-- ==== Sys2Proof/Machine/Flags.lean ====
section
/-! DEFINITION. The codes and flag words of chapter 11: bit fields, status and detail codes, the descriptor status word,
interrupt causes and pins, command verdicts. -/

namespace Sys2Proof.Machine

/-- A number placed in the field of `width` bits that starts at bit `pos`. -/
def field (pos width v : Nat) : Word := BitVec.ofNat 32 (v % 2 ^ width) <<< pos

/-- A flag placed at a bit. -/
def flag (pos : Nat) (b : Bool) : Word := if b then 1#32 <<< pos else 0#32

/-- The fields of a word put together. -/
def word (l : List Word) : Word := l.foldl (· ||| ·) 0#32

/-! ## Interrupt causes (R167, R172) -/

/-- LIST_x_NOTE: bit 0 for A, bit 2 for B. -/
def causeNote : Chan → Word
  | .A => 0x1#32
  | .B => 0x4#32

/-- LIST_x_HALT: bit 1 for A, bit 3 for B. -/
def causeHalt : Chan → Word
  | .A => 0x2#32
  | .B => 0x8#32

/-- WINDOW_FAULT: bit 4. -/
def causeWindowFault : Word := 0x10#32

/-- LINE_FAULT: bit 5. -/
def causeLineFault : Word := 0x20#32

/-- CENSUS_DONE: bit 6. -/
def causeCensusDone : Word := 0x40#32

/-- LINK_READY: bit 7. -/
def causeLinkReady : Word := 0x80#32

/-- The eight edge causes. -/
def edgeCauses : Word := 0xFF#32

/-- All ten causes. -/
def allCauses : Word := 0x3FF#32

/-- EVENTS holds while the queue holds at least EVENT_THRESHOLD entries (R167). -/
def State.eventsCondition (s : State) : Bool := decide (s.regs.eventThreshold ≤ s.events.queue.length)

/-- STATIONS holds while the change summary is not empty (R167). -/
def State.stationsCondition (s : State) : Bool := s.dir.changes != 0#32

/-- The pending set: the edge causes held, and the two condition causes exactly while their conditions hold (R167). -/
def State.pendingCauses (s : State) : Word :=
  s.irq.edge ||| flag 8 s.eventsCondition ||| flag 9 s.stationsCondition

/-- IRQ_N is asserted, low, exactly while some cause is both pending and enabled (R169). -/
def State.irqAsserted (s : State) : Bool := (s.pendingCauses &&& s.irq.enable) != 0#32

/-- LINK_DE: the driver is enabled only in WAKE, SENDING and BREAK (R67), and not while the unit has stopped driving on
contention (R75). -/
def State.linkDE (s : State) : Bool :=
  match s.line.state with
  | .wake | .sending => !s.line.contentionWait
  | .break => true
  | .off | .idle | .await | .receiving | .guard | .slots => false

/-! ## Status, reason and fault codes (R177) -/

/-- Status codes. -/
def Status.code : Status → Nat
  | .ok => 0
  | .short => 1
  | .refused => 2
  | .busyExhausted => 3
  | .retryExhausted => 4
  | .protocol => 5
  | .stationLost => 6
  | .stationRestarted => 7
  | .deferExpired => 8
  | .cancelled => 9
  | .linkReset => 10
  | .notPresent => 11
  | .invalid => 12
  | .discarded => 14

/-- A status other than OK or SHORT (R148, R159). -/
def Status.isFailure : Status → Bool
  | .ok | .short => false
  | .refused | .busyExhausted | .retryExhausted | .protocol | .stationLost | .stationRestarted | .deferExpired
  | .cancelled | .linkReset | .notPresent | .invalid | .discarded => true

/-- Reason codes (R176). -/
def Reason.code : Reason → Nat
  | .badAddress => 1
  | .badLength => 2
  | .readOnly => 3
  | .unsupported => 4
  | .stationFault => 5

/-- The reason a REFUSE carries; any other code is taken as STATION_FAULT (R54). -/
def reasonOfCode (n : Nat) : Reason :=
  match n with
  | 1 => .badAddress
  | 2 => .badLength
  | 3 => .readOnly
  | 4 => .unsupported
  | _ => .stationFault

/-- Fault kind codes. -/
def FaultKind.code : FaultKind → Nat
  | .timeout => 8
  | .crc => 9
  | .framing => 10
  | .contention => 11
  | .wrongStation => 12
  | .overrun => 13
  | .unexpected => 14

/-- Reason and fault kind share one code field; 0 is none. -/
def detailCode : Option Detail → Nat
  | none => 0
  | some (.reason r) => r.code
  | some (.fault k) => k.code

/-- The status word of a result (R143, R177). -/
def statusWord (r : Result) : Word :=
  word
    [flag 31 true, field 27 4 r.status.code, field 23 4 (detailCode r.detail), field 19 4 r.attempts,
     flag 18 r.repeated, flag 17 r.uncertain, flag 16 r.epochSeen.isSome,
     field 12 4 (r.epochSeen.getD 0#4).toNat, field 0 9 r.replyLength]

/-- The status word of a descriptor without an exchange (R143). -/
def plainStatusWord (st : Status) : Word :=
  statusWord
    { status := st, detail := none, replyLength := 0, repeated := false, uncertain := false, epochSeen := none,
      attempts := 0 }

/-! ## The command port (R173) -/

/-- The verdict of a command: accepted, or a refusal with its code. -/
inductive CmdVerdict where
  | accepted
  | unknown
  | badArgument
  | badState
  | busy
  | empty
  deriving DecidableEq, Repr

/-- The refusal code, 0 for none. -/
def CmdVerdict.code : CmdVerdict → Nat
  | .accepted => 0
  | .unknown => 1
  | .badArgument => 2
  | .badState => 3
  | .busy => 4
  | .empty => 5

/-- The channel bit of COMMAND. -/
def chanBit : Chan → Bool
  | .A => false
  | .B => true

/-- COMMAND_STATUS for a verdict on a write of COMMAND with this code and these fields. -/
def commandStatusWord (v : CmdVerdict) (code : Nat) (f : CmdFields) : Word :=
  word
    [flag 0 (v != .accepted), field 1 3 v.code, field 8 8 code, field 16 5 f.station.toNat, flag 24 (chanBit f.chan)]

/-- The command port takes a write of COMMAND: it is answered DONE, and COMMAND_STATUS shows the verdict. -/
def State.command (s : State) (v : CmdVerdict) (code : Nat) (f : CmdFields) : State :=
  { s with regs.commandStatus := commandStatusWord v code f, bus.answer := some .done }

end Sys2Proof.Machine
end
──────────
(ACTIVITY)
Set down exactly the lines of the data above, beginning with the line that has "def State.pendingCauses (s" and ending with the line that has "match s.line.state with", and no others.

(EXERCISE RESULT)
def State.pendingCauses (s : State) : Word :=
  s.irq.edge ||| flag 8 s.eventsCondition ||| flag 9 s.stationsCondition

/-- IRQ_N is asserted, low, exactly while some cause is both pending and enabled (R169). -/
def State.irqAsserted (s : State) : Bool := (s.pendingCauses &&& s.irq.enable) != 0#32

/-- LINK_DE: the driver is enabled only in WAKE, SENDING and BREAK (R67), and not while the unit has stopped driving on
contention (R75). -/
def State.linkDE (s : State) : Bool :=
  match s.line.state with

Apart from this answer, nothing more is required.